ICD10 code of Twin-Twin Transfusion Syndrome and ICD9 code

Twin-Twin Transfusion Syndrome (TTTS) is classified under ICD-10 code O31.8X0 (Maternal care for other complications of pregnancy, twin) or more specifically O43.01X- (Placental transfusion syndromes). In the older ICD-9-CM classification system, Twin-Twin Transfusion Syndrome was typically coded as 658.00 (Oligohydramnios) or 658.03, as there was no dedicated unique code for the condition.

What is the clinical significance of Twin-Twin Transfusion Syndrome?

Twin-Twin Transfusion Syndrome is a serious, rare condition occurring in approximately 10–15% of monochorionic diamniotic pregnancies. It involves an imbalance in blood flow through placental vascular anastomoses, where one twin (the donor) becomes hypovolemic and the other (the recipient) becomes hypervolemic. Identifying Twin-Twin Transfusion Syndrome early is critical, as it can lead to severe cardiac strain and hydrops if left untreated.

How is Twin-Twin Transfusion Syndrome staged?

Clinicians utilize the Quintero Staging System to determine the severity of Twin-Twin Transfusion Syndrome. This system guides treatment decisions and prognosis, ranging from Stage I (mild) to Stage V (death of one or both twins).

• Stage I: Polyhydramnios in the recipient and oligohydramnios in the donor.

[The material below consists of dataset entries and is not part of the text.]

/-! ### Every instruction -/

theorem GoodNext.exec {s : State} {i : Instr} (h : s.Good) : GoodNext (exec i s) := by
  cases i with
  | nop => exact .next (.plainWord (fun _ _ _ _ h1 => h1) h)
  | next | nextp | nextx => exact .next (.runWord (fun _ _ _ _ h1 => .endSegment h1) h)
  | call => exact .next (.runWord (fun _ _ _ _ h1 => .endSegment (.callLink h1)) h)
  | ret => exact .next (.runWord (fun _ _ _ _ h1 => .endSegment (.traceRet h1)) h)
  | fork => exact .next (.runWord (fun _ _ _ _ h1 => .forkBody h1) h)
  | quit => exact .next (.plainWord (fun _ _ _ _ h1 => .quitBody h1) h)
  | loop => exact .next (.runWordThen (fun _ _ _ _ h1 => h1) (fun _ _ h1 => .loopFin h1) h)
  | loopPassEnd => exact .next (.skipSpent (.passEnd h))
  | rep => exact .next (.runWordThen (fun _ _ _ _ h1 => h1) (fun _ _ h1 => .repFin h1) h)
  | bar => exact .next (.runWordThen (fun _ _ _ _ h1 => .barBody h1) (fun _ _ h1 => .barFin h1) h)
  | bara => exact .next (.runWord (fun _ _ _ _ h1 => .arriveBlock h1) h)
  | barw => exact .next (.runWordThen (fun _ _ _ _ h1 => .barwBody h1) (fun _ _ h1 => .barFin h1) h)
  | elect | plop => exact .next (.plainWord (fun _ _ _ _ h1 => .predBody h1) h)
  | vote => exact .next (.plainWord (fun _ _ _ _ h1 => .voteBody h1) h)
  | pmov => exact .next (.plainWord (fun _ _ _ _ h1 => .pmovBody h1) h)
  | yield | sleep => exact .next (.runWordThen (fun _ _ _ _ h1 => h1) (fun _ _ h1 => .modBatch (.advanceBatch h1)) h)
  | sleepEnd => exact .next (.modBatch h)
  | live => exact .next (.plainWord (fun _ _ _ _ h1 => .fixedBody h1) h)
  | batchForm => exact .next (.batchForm h)
  | batchIssue => exact .next (.batchIssue h)
  | starvedEntryIssue => exact .next (.starvedIssue h)
  | variableLatencyResult => exact .next (.ite (.getD (.or (.or (.deqStep h) (.publishStep h)) (.pruneStep? h)) (.lateResult h)) h)
  | iadd | isub | iaddc | imul | imulh | imad | imadw | iabs | imin | imax | icmp | sel | and | or | xor | andn | tern | shl
  | shr | sar | rot | funnel | bfe | bfi | brev | popc | clz | ctz | bperm | isad | idot | pack | unpack | mov | movi | lea
  | hrand | helper | subswz | fadd | fsub | fmul | fma | fmin | fmax | fminn | fmaxn | fcmp | fclass | fneg | fabs | frint
  | ffract | fldexp | ffrexp | cvt | cvt8 | fdot2 | scacc | ivadd | ivsub | ivmul | ivsqr | ivmin | ivmax | ivabs | ivhull
  | ivmake | ivsplit | ivtest | ivmid | time => exact .next (.fixedWord h)
  | idiv | irem | frcp | frsq | fsqrt | fdiv | fexp2 | flog2 | fsin | fcos | ivdiv | ivsqrt => exact .next (.lateWord h)
  | lxch | lxor | lbcast => exact .next (.plainWord .exchBody h)
  | qxch => exact .next (.plainWord .qxchBody h)
  | qddx | qddy => exact .next (.plainWord .ddxBody h)
  | lreduce => exact .next (.runWord .lreduceBody h)
  | lscan => exact .next (.runWord .lscanBody h)
  | kget => exact .next (.plainWord .kgetBody h)
  | dualWord => exact .next (.plainWord .dualBody h)
  | ld | st | lds | sts | ldp | stp | ldrs | strs | atom | red | satom | cas | fetch | fetch3 => exact .next (.memWord h)
  | fence => exact .next (.runWord (fun _ _ _ _ h1 => .fenceBody h1) h)
  | fencero => exact .next (.runWord (fun _ _ _ _ h1 => .fenceroBody h1) h)
  | pref => exact .next (.plainWord (fun _ _ _ _ h1 => .prefBody h1) h)
  | ipref => exact .next (.runWord (fun _ _ _ _ h1 => .iprefBody h1) h)
  | sopen | sclose => exact .next (.runWord (fun _ _ _ _ h1 => .streamBody h1) h)
  | sadv => exact .next (.streamWord (fun _ _ _ _ h1 => .streamBody h1) h)
  | stest => exact .next (.streamWord .stestBody h)
  | sisect => exact .next (.streamWord (fun _ _ _ _ h1 => .sisectBody h1) h)
  | smerge => exact .next (.streamWord .smergeBody h)
  | sget => exact .next (.streamWord .sgetBody h)
  | streamSettle => exact .next (.ite (.drainStores (.settleStream h)) h)
  | icacheFill => exact .next (.icacheFill h)
  | privateLineWriteback => exact .execPrivateLineWriteback h
  | qput => exact .next (.runWordThen (fun _ _ _ _ h1 => .qputBody h1) (fun _ _ h1 => .memFin h1) h)
  | qputSlotPublish => exact .next (.qputStep h)
  | wpget => exact .next (.runWord (fun _ _ _ _ h1 => .wpgetBody h1) h)
  | tbinit => exact .next (.runWord (fun _ _ _ _ h1 => .tbBody (fun _ _ _ _ _ _ _ h2 => .tbInit h2) h1) h)
  | tbarr => exact .next (.runWordThen (fun _ _ _ _ h1 => .tbBody (fun _ _ _ _ _ _ _ h2 => .tbArrive h2) h1) (fun _ _ h1 => .memFin h1) h)
  | tbwait => exact .next (.runWordThen (fun _ _ _ _ h1 => .tbwaitBody h1) (fun _ _ h1 => .tbwaitFin h1) h)
  | cpePacketAccept => exact .next (.cpeAccept h)
  | channelPacketStart => exact .next (.channelStart h)
  | copySectorDeliver => exact .next (.copyDeliver h)
  | copyComplete => exact .next (.copyComplete h)
  | mbara => exact .next (.runWord (fun _ _ _ _ h1 => .mbaraBody h1) h)
  | mbarw => exact .next (.runWordThen (fun _ _ _ _ h1 => .mbarwBody h1) (fun _ _ h1 => .mbarwFin h1) h)
  | mmove => exact .next (.runWord (fun _ _ _ _ h1 => .mmoveBody h1) h)
  | mstart => exact .next (.runWord (fun _ _ _ _ h1 => .mstartBody h1) h)
  | mzero | mbload | mstore => exact .next (.msqWord (fun _ _ _ h1 => .ite .error (.ok (.msqLaunch h1))) h)
  | mmul => exact .next (.msqWord (fun _ _ _ h1 => .ite .error (.ite .error (.ok (.msqLaunch h1)))) h)
  | mwait => exact .next (.msqWord (fun _ _ _ h1 => .ok h1) h)
  | marrive => exact .next (.msqWord (fun _ _ _ h1 => .ok (.modEngine (.fresh h1))) h)
  | mloop => exact .next (.msqWord (fun _ _ _ h1 => .ite .error (.ite .error (.ite (.ok (.modEngine h1)) (.ok (.modEngine h1))))) h)
  | mloopPassEnd => exact .next (.mloopPassEnd h)
  | matrixBarrierTurn => exact .next (.mbarTurn h)
  | march => exact .next (.runWord (fun _ _ _ _ h1 => .marchBody h1) h)
  | raySpanEval => exact .next (.raySpanEval h)
  | rayJobEnd => exact .next (.rayJobEnd h)
  | opaqueReply => exact .next (.opaqueReply h)
  | prune => exact .next (.runWord (fun _ _ _ _ h1 => .pruneBody h1) h)
  | rdraw => exact .next (.runWord (fun _ _ _ _ h1 => .rdrawBody h1) h)
  | rasterTriangle => exact .next (.rasterStep h)
  | fragmentRecordAppend => exact .next (.fragAppend h)
  | rrel => exact .next (.runWord (fun _ _ _ _ h1 => .rrelBody h1) h)
  | enq => exact .next (.runWordThen (fun _ _ _ _ h1 => .enqBody h1) (fun _ _ h1 => .enterLeave h1) h)
  | enqWaitSuspend => exact .next (.enqSuspend h)
  | deq => exact .next (.runWordThen (fun _ _ _ _ h1 => .deqBody h1) (fun _ _ h1 => .enterLeave h1) h)
  | evsig => exact .next (.runWord (fun _ _ _ _ h1 => .evsigBody h1) h)
  | evwait => exact .next (.runWordThen (fun _ _ _ _ h1 => .evwaitBody h1) (fun _ _ h1 => .enterLeave h1) h)
  | evwaitSuspend => exact .next (.evSuspend h)
  | eventWaiterRelease => exact .next (.evRelease h)
  | suspend => exact .next (.runWordThen (fun _ _ _ _ h1 => .suspendBody h1) (fun _ _ h1 => .ite (.advanceBatch h1) h1) h)
  | spawn => exact .next (.runWord (fun _ _ _ _ h1 => .spawnBody h1) h)
  | dcdec => exact .next (.runWord (fun _ _ _ _ h1 => .dcdecBody h1) h)
  | continuationResume => exact .next (.continuationResume h)
  | trap => exact .next (.plainWord (fun _ _ _ _ h1 => .trapBody h1) h)
  | rft => exact .next (.runWord (fun _ _ _ _ h1 => .rftBody h1) h)
  | sread => exact .next (.runWord (fun _ _ _ _ h1 => .sreadBody h1) h)
  | swrite => exact .next (.runWord (fun _ _ _ _ h1 => .swriteBody h1) h)
  | publish => exact .next (.runWord (fun _ _ _ _ h1 => .publishBody h1) h)
  | pmcapStart | pmcapStop => exact .next (.plainWord (fun _ _ _ _ h1 => .pmcapBody h1) h)
  | brk => exact .next (.plainWord (fun _ _ _ _ h1 => .brkBody h1) h)
  | erd => exact .next (.runWord (fun _ _ _ _ h1 => .erdBody h1) h)
  | dbgmb => exact .next (.runWord (fun _ _ _ _ h1 => .dbgmbBody h1) h)
  | launchAccept => exact .next (.launchAccept h)
  | carveOutChange => exact .next (.carveOutChange h)
  | launchComplete => exact .next (.launchComplete h)
  | stageEnd => exact .next (.stageEnd h)
  | pageWalk => exact .next (.pageWalk h)
  | trapTake => exact .next (.trapTake h)
  | hostBar2Write => exact .ite .fault (.ite (.next (.bar2Write h)) (.next h))
  | hostBar2Read => exact .ite .fault (.ite (.next (.frame h)) (.next h))
  | hostAtomicop => exact .ite .fault (.next (.hostAtomic h))
  | peerRequest => exact .next (.peerRequest h)
  | hostRegisterWrite => exact .next (.registerWrite h)
  | engineStopAck => exact .next (.engineStopAck h)
  | groupStopTimeout => exact .next (.groupStopTimeout h)
  | contextStopped => exact .next (.contextStopped h)
  | perstDeassert => exact .next (.perstDeassert h)
  | eccCorrected => exact .next (.ite (.countError h) h)
  | eccUncorrectable => exact .next (.eccUncorrectable h)
  | linkDown => exact .next (.linkDown h)
  | haltWaveReceive => exact .next (.haltWaveReceive h)
  | jobFrozen => exact .next (.jobFrozen h)
  | resumeWaveReceive => exact .next (.resumeWaveReceive h)
  | haltRelease => exact .next (.haltRelease h)
  | traceSync => exact .next (.flushSync h)
  | profTag => exact .next (.profTag h)
  | matrixOpComplete => exact .next (.matOpStep h)
  | matrixStreamWordFetch => exact .next (.msqFetchStep h)
  | writePerformedAtScope => exact .next (.performSome h)
  | mend => exact .next (.msqWord (fun _ _ _ h1 => .ok (.modEngine h1)) h)
  | blockAdmit => exact .next (.blockAdmit h)
  | balancingRoundEnd => exact .next (.balancingRoundEnd h)
  | faultRecordFlush => exact .next (.flushFault h)
  | hstatRead | thermalRecover => exact .next (.frame h)
  | commandDone => exact .next (.commandDone h)
  | ctxCreate => exact .next (.ctxCreate h)
  | ctxDestroy => exact .next (.ctxDestroy h)
  | queueReg => exact .next (.queueReg h)
  | queueBind => exact .next (.queueBind h)
  | queueUnreg => exact .next (.queueUnreg h)
  | tlbInval => exact .next (.tlbInval h)
  | faultResume => exact .next (.faultResume h)
  | faultFail => exact .next (.faultFail h)
  | sealFrames => exact .next (.sealFrames h)
  | unsealFrames => exact .next (.unsealFrames h)
  | setBudget => exact .next (.setBudget h)
  | ctxStop => exact .next (.ctxStop h)
  | ctxStart => exact .next (.ctxStart h)
  | ctxSetreg => exact .next (.ctxSetreg h)
  | thermalHigh => exact .next (.ite h (.frame h))
  | thermalTrip => exact .next (.frame (.afterReset h))
  | backgroundScrub => exact .next h
  | haltArm => exact .next (.haltArm h)
  | haltNow => exact .next (.haltNow h)
  | haltResume => exact .next (.haltResume h)
  | dbgStuff => exact .next (.dbgStuff h)
  | dbgStep => exact .next (.dbgStep h)
  | bpSet => exact .next (.bpSet h)
  | wpSet => exact .next (.wpSet h)
  | dbgRead => exact .next (.dbgRead h)
  | dbgWrite => exact .next (.dbgWrite h)
  | haltTrigger => exact .next (.haltTrigger h)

• Stage II: Absent bladder visualization in the donor twin.


• Stage III: Critically abnormal Doppler flow studies in either twin.


• Stage IV: Presence of fetal hydrops (fluid accumulation).


• Stage V: Demise of one or both twins.

Is Twin-Twin Transfusion Syndrome hereditary?

Twin-Twin Transfusion Syndrome is not considered a hereditary or genetic disorder. It is a sporadic complication of monochorionic placentation. While 9 members of the DiseaseMaps.org community have shared their experiences with Twin-Twin Transfusion Syndrome, it is important to remember that this is a result of placental architecture rather than inherited DNA mutations.

Next steps

• Consult a Maternal-Fetal Medicine (MFM) specialist immediately if you suspect symptoms of Twin-Twin Transfusion Syndrome.


• Monitor fetal growth through serial ultrasounds as recommended by your obstetrician.


• Connect with the 9 community members on DiseaseMaps.org who have navigated a diagnosis of Twin-Twin Transfusion Syndrome.


• Discuss laser photocoagulation surgery options with a specialized fetal surgery center if the syndrome progresses.

Medical disclaimer: This information is for educational purposes only and does not replace professional medical advice, diagnosis, or treatment.

References

• NIH Genetic and Rare Diseases Information Center (GARD): Twin-Twin Transfusion Syndrome.


• Orphanet: Rare Disease Database, ORPHA:99955 (Twin-Twin Transfusion Syndrome).


• Fetal Health Foundation: Clinical guidance on Twin-Twin Transfusion Syndrome.


• World Health Organization: ICD-10 Version 2016 (International Classification of Diseases).